Related requirements from IDEF v1:

  1. PRIVACY-7, user data control, states: “Entities MUST provide appropriate mechanisms to enable USERS to access, correct, and delete personal information.”
  2. PRIVACY-10, user option to decline, indicates that: “users must have the opportunity to decline registration; decline credential provisioning; decline presentation of their credentials; and decline release of their attributes or claims.”
  3. PRIVACY-BP-C, recommended consequences of declining, states in part: “if information collection or attribute value release is designated as mandatory, that designation should include a short and clear description of the consequences of declining to provide that information or allowing that release.
  4. PRIVACY-11, optional information, states: “Entities must clearly indicate to users what personal information is mandatory and what information is optional prior to the transaction.”
  5. PRIVACY-12, anonymity, states in part that, “Wherever feasible, entities MUST utilize identity systems and processes that enable transactions that are anonymous, anonymous with validated attributes, pseudonymous, or where appropriate, uniquely identified.”

Anonymity

Based on the above requirements, the user of a IDESG logoed web site should be able to assume that no information is collected about them until their intent to allow collection has been positively recorded by the entity hosting the web site. Some sites may need to know some attribute of the ultimate user such as location and age in order to provide specific quotes of service. The design of the data collection needs to be extremely limited to avoid inadvertently acquiring sufficient information to enable the lookup of the user's identity since it is known that 87% of the U.S. population is uniquely identified by {date of birth, gender, postal code} [[3]]. Any site that collects that much information would be in violation of the IDESG description of anonymous.


Pseudonymity

Where the user needs access without allowing linkage back to their true identity, some trusted IdP would be required to have a policy to prevent linkage despite the capability of the information to allow identification of the user. This type of pseudonymity is not possible with sites that allow third party access for any purpose such as linkage to advertising content on the third party site. The definition of pseudonymous (following) shows the necessity for some sort of entity with privacy enhancing technology when the above three attributes are known.

Definitions from the IDESG Glossary

Anonymous "An INTERACTION designed such that the data collected is not sufficient to infer the identity of the USER involved nor is such data sufficient to permit an ENTITY to associate multiple INTERACTIONs with a USER or to determine patterns of behavior of a USER."


Pseudonymous "An INTERACTION designed such that the data collected is not sufficient to allow the ENTITY to infer the USER involved but which does permit an ENTITY to associate multiple INTERACTIONs with the USER’s claimed identity."

The bolded words could be modified to show their aspirational value by replacing them with is never to be used by the ENTITY to determine or something similar. But the goal of the definitions was to avoid using them to create requirements, which that change still does.

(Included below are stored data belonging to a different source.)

-- ==== Sys2Proof/Tests/Slice0.lean ====
section
/-! SUPPORT. Small tests against the vectors of spec/95_test_vectors.md and words written out from 30_encoding.md, and a
witness for every statement with hypotheses. -/

namespace Sys2Proof.Tests

open Sys2Proof.Machine Sys2Proof.Claims

/-! ### Helpers -/

/-- After reset, with CFG and PHASE set and nothing running. -/
def ready (v ecl : Nat) (p : Phase) : State :=
  { State.reset with
    cfg := ⟨BitVec.ofNat 6 v, BitVec.ofNat 2 ecl⟩
    status := { State.reset.status with phase := p } }

/-- The same with the command `i` accepted and not yet completed. -/
def running (i : Instr) (v ecl : Nat) (p : Phase) : State := accept i (ready v ecl p)

/-- After reset with a command error recorded: SEQUENCE of PLACE at IDLE. -/
def failed : State :=
  { State.reset with
    status := { State.reset.status with err := true, errcode := .sequence }
    errinfo := ⟨0x21, .idle, false⟩ }

/-- The given events are still to come. -/
def facing (l : List Event) (s : State) : State := s.setScript l

/-- What a view of the next state shows; `none` where the machine stops. -/
def seen {α : Type} (f : State → α) : Host.Outcome State Fault Refusal → Option α
  | .next t => some (f t)
  | .fault _ => none
  | .refused _ => none

/-- Read a next state out of what a view of it shows. -/
theorem next_of_seen {f : State → Bool} {o : Host.Outcome State Fault Refusal} (h : seen f o = some true) :
    ∃ t, o = .next t ∧ f t = true := by
  cases o with
  | next t => exact ⟨t, rfl, by simpa [seen] using h⟩
  | fault r => simp [seen] at h
  | refused r => simp [seen] at h

/-- Read a next state answered OK out of what the answer shows. -/
theorem ok_of_seen {o : Host.Outcome State Fault Refusal} (h : seen (fun t => decide (t.resp = some ⟨false, none⟩)) o = some true) :
    ∃ t, o = .next t ∧ t.resp = some ⟨false, none⟩ := by
  obtain ⟨t, ht, hr⟩ := next_of_seen h
  exact ⟨t, ht, of_decide_eq_true hr⟩

/-- DBUF of program P1 (95 section 3). -/
def helloData : List Byte := [32, 91, 11, 120, 209, 114, 220, 77, 67, 64, 236, 17, 236, 17, 236, 17]

/-- ECBUF of program P1 (95 section 3). -/
def helloEc : List Byte := [196, 35, 39, 119, 235, 215, 231, 226, 93, 23]

/-- 0, 1, …, n − 1 as bytes. -/
def counting (n : Nat) : List Byte := (List.range n).map (BitVec.ofNat 8)

/-- The placed, unmasked symbol of program P1. -/
def helloPlaced : Grid := placeBits (funcGrid 1) (zigzag 21 (funcGrid 1)) (placedBits (helloData ++ helloEc) 0)

/-- The cell bytes of one row of the symbol as stored. -/
def rowBytes (r c len : Nat) (s : State) : List Byte := (s.readBlock (cellAddr r c) len).map fun b => (Cell.ofByte b).toByte

/-! ### Well-formedness (30_encoding.md R62): one refused term for each check -/

theorem test_reserved_bits_refused : (RawCommand.mk 1 0x30).reservedZero = false ∧ (RawCommand.mk 1 0x30).wellFormed = false := by
  decide
theorem test_undefined_opcode_refused : (RawCommand.mk 0 0x02).opcodeLegal = false ∧ (RawCommand.mk 0 0x02).wellFormed = false := by
  decide
theorem test_legal_raw_command : (RawCommand.mk 0 0x30).wellFormed = true := by decide
theorem test_every_command_well_formed : ∀ i ∈ nineCommands, i.wellFormed = true := by decide

/-! ### Decoding: each command's word written out from R62 and R64, RSVD in bits 31:8, OPC in bits 7:0 -/

theorem test_decode_nop : decode 0b000000000000000000000000_00000000 = .ok .nop := by decide
theorem test_decode_soft_reset : decode 0b000000000000000000000000_00000001 = .ok .softReset := by decide
theorem test_decode_rs_encode : decode 0b000000000000000000000000_00010000 = .ok .rsEncode := by decide
theorem test_decode_interleave : decode 0b000000000000000000000000_00010001 = .ok .interleave := by decide
theorem test_decode_build_func : decode 0b000000000000000000000000_00100000 = .ok .buildFunc := by decide
theorem test_decode_place : decode 0b000000000000000000000000_00100001 = .ok .place := by decide
theorem test_decode_score : decode 0b000000000000000000000000_00100010 = .ok .score := by decide
theorem test_decode_finalize : decode 0b000000000000000000000000_00100011 = .ok .finalize := by decide
theorem test_decode_run : decode 0b000000000000000000000000_00110000 = .ok .run := by decide
theorem test_decode_run_with_reserved_bit : decode 0b100000000000000000000000_00110000 = .error .reservedNonzero := by decide
theorem test_decode_undefined : decode 0x000000FF = .error .undefinedOpcode := by decide
theorem test_table_word : decodeTableWord 32 0x22 = some .score ∧ decodeTableWord 32 0x101 = none := by decide

/-! ### The sequencer (95 section 2.11) -/

theorem test_nop_runs_first_after_reset :
    seen (fun t => (t.statusWord, t.curOp)) (step (State.reset.withFetchWord 32 0x00)) = some (0x00000001, 0x00) := by decide
theorem test_row1_rs_encode_accepted : seen State.statusWord (exec .rsEncode (ready 1 1 .idle)) = some 0x00000001 := by decide
theorem test_row2_interleave_sequence :
    seen (fun t => (t.statusWord, errinfoWord t.errinfo)) (exec .interleave (ready 1 1 .idle)) =
      some (0x00000034, 0x00000011) := by decide
theorem test_row5_build_func_sequence :
    seen (fun t => (t.statusWord, errinfoWord t.errinfo)) (exec .buildFunc (ready 1 1 .ecDone)) =
      some (0x00001034, 0x00000120) := by decide
theorem test_row8_place_sequence :
    seen (fun t => (t.statusWord, errinfoWord t.errinfo)) (exec .place (ready 1 1 .placed)) =
      some (0x00004034, 0x00000421) := by decide
theorem test_row10_score_sequence :
    seen (fun t => (t.statusWord, errinfoWord t.errinfo)) (exec .score (ready 1 1 .funcDone)) =
      some (0x00003034, 0x00000322) := by decide
theorem test_row13_finalize_sequence :
    seen (fun t => (t.statusWord, errinfoWord t.errinfo)) (exec .finalize (ready 1 1 .final)) =
      some (0x00006034, 0x00000623) := by decide
theorem test_row14_run_accepted : seen State.statusWord (exec .run (ready 1 1 .final)) = some 0x00006001 := by decide
theorem test_row18_cfg_before_sequence :
    seen (fun t => (t.statusWord, errinfoWord t.errinfo)) (step (facing [submission 0x11] State.reset)) =
      some (0x00000024, 0x00000011) := by decide
theorem test_row19_illegal_before_cfg :
    seen (fun t => (t.statusWord, errinfoWord t.errinfo)) (step (facing [submission 0x110] (ready 41 1 .idle))) =
      some (0x00000014, 0x00000010) := by decide
theorem test_row26_refused_while_busy :
    seen (fun t => (t.statusWord, t.resp)) (step (facing [submission 0x101] (running .rsEncode 1 1 .idle))) =
      some (0x00000001, some ⟨true, none⟩) := by decide
theorem test_row29_soft_reset_leaves_error :
    seen (fun t => (t.statusWord, t.resp)) (step (facing [submission 0x01] failed)) = some (0, some ⟨false, none⟩) := by decide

Perhaps the definition could be something less prescriptive like" --- "When the user intends to allow linkage from one INTERACTION to another at a different time or device, but does not wish to allow linkage from the current identifier to their real world identity."

Security Considerations

In general security is not considered in this Design Pattern as security will be provided by the same type of credentials, token and claims as used in any secure implementation. One additional wrinkle that is inserted by a PET provider is that the PET provider must have a sufficient level of trust by the user and the relying party to perform the desired function.

Interoperability Considerations

User choice depends critically on each relying party making their request in a manner that can be consistently rendered by the user agent in a form that the user can comprehend that can then be matched to information available from the identity, attribute or privacy-enhancing technology provider.